### TASK REQUIREMENTS:
Transcribe only part of the material below: the lines from the one containing "0xF7 | 0xFF => 16" through the one containing "override := referenceOverride", inclusive, exactly as written.

──────

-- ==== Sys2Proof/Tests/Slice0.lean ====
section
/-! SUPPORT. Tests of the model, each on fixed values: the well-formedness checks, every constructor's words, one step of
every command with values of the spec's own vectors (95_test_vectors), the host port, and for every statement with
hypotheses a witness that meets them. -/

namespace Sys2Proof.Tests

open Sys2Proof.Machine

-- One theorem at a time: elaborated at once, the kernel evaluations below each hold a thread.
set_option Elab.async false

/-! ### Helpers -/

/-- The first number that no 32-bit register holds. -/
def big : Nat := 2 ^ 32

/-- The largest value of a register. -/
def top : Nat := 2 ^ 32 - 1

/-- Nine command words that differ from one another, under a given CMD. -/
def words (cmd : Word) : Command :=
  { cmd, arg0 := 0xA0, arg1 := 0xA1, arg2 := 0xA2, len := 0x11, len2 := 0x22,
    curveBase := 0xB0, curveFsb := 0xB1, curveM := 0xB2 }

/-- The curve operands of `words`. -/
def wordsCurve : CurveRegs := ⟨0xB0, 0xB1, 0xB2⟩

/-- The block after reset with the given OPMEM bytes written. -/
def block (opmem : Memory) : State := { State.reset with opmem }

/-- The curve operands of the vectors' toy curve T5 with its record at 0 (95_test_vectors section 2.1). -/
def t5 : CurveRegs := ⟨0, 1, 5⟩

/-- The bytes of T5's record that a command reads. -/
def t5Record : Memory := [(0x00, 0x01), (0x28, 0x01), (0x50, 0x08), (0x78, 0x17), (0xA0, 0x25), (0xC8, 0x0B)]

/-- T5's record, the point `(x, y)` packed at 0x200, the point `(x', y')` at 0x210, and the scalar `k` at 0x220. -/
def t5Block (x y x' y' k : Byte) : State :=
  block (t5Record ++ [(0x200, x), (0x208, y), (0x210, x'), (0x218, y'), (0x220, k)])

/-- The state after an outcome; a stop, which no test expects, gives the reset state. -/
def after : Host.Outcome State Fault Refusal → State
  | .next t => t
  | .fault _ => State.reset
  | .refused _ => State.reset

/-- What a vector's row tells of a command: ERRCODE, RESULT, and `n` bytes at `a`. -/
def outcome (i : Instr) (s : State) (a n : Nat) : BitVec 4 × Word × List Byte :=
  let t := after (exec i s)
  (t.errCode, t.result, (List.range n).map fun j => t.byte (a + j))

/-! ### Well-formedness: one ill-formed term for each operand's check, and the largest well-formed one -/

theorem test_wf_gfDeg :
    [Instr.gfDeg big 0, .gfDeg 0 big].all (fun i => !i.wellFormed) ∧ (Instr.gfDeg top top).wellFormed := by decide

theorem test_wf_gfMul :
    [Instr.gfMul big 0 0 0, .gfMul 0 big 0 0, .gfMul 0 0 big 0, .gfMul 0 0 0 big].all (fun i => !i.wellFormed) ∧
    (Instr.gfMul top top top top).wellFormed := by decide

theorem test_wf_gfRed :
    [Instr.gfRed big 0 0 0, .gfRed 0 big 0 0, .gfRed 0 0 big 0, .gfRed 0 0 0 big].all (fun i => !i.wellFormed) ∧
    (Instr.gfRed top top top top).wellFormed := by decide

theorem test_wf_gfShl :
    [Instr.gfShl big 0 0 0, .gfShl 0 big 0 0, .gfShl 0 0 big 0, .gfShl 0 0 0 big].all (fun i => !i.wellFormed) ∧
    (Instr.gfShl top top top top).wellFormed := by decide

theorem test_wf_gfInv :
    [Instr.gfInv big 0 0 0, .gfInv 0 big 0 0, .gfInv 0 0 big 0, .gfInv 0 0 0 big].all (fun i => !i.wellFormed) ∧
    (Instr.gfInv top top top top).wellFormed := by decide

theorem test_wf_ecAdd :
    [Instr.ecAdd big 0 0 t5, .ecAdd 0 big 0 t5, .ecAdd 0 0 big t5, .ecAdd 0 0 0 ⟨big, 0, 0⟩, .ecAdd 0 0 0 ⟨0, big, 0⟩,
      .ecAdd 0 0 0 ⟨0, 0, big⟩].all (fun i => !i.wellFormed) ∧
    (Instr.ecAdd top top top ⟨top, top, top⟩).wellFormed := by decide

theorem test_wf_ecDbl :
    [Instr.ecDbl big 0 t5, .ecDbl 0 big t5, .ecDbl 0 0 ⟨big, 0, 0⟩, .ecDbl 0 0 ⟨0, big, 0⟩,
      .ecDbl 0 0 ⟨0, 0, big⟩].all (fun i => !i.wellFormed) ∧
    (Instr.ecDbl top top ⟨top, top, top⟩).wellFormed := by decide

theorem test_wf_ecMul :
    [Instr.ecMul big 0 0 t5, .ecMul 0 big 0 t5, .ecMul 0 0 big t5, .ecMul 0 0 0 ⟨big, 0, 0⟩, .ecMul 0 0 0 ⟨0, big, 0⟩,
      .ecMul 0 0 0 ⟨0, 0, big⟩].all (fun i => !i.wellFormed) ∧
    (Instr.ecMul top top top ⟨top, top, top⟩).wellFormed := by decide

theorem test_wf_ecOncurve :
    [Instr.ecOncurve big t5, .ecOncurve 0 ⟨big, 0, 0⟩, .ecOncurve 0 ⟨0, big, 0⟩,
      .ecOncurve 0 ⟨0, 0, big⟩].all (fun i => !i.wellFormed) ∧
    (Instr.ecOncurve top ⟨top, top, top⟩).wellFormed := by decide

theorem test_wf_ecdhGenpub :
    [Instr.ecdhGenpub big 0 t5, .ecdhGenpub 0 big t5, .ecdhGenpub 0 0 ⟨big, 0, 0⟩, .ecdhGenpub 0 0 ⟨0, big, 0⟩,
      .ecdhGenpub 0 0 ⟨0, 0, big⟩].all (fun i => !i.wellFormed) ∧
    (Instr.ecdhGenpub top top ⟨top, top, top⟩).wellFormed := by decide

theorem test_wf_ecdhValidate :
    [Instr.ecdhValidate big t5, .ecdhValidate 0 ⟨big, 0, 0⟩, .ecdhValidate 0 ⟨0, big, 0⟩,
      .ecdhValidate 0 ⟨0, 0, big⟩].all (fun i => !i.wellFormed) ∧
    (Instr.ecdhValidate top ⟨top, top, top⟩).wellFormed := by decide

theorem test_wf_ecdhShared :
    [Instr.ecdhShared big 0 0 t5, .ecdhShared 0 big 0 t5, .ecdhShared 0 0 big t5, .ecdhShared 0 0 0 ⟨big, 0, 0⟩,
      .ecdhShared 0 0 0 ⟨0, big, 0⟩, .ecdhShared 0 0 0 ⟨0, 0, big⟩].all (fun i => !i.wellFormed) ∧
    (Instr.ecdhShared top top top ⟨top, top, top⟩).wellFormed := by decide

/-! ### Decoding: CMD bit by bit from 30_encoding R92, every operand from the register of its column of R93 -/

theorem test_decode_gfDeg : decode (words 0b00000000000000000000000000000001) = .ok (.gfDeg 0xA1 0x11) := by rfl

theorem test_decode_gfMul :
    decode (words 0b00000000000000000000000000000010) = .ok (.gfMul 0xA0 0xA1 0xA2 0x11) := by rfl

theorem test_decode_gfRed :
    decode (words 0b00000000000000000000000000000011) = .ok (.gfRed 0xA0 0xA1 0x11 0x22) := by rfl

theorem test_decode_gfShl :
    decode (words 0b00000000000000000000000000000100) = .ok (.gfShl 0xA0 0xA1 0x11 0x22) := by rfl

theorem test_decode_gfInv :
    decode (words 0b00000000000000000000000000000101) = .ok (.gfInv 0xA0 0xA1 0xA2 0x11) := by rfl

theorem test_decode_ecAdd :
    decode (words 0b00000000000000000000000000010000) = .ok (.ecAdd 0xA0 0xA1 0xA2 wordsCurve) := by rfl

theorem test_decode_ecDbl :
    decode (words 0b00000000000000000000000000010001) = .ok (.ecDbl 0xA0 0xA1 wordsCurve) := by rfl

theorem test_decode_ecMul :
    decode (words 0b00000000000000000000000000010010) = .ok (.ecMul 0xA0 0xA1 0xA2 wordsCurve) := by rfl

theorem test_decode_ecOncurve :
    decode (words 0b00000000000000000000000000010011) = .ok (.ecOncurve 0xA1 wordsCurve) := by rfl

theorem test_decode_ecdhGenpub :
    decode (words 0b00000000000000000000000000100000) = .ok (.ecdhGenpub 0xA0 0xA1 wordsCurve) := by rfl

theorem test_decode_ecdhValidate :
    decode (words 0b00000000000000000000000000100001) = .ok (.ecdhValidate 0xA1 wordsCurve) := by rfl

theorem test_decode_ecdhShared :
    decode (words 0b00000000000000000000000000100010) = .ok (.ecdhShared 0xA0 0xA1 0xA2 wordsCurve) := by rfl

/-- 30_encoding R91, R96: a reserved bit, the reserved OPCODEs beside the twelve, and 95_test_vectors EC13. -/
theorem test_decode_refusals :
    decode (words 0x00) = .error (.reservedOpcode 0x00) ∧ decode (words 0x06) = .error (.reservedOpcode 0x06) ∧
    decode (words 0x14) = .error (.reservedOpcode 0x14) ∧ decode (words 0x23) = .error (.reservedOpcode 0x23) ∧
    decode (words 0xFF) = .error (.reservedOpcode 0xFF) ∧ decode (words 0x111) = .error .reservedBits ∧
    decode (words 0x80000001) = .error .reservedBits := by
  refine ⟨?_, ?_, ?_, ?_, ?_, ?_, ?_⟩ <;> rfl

──────

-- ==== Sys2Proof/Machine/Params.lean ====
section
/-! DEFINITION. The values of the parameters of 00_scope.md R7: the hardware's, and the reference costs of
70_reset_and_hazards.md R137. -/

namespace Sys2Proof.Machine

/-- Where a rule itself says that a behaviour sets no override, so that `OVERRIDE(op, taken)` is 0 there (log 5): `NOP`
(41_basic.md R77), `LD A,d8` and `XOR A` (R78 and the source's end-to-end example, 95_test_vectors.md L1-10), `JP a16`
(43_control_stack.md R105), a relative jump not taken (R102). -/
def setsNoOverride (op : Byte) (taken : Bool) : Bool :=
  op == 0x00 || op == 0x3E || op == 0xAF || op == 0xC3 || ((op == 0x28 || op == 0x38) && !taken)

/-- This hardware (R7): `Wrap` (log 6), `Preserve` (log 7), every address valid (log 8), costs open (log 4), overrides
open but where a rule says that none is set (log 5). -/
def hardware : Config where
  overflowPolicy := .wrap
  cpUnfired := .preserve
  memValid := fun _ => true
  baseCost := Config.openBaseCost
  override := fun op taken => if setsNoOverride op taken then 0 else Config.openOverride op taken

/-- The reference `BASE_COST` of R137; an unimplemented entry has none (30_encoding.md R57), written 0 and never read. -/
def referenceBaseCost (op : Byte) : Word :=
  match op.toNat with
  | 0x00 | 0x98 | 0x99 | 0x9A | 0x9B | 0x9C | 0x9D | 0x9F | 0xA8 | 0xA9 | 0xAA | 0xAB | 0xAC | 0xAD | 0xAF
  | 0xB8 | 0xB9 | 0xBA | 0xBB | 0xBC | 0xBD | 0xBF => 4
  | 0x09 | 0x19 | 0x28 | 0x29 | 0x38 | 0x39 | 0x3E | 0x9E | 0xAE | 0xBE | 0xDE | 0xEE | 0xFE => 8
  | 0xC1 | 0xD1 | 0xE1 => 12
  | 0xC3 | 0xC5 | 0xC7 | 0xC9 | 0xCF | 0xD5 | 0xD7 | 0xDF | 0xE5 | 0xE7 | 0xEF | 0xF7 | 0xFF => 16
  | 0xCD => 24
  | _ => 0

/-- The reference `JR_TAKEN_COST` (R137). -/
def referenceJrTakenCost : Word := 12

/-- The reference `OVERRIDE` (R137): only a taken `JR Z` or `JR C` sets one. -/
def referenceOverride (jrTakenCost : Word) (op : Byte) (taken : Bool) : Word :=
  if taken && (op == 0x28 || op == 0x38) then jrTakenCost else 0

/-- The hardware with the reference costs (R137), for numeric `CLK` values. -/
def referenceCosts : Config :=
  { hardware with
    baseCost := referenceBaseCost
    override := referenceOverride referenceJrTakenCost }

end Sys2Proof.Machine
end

──────

### REPLY:
  | 0xC3 | 0xC5 | 0xC7 | 0xC9 | 0xCF | 0xD5 | 0xD7 | 0xDF | 0xE5 | 0xE7 | 0xEF | 0xF7 | 0xFF => 16
  | 0xCD => 24
  | _ => 0

/-- The reference `JR_TAKEN_COST` (R137). -/
def referenceJrTakenCost : Word := 12

/-- The reference `OVERRIDE` (R137): only a taken `JR Z` or `JR C` sets one. -/
def referenceOverride (jrTakenCost : Word) (op : Byte) (taken : Bool) : Word :=
  if taken && (op == 0x28 || op == 0x38) then jrTakenCost else 0

/-- The hardware with the reference costs (R137), for numeric `CLK` values. -/
def referenceCosts : Config :=
  { hardware with
    baseCost := referenceBaseCost
    override := referenceOverride referenceJrTakenCost }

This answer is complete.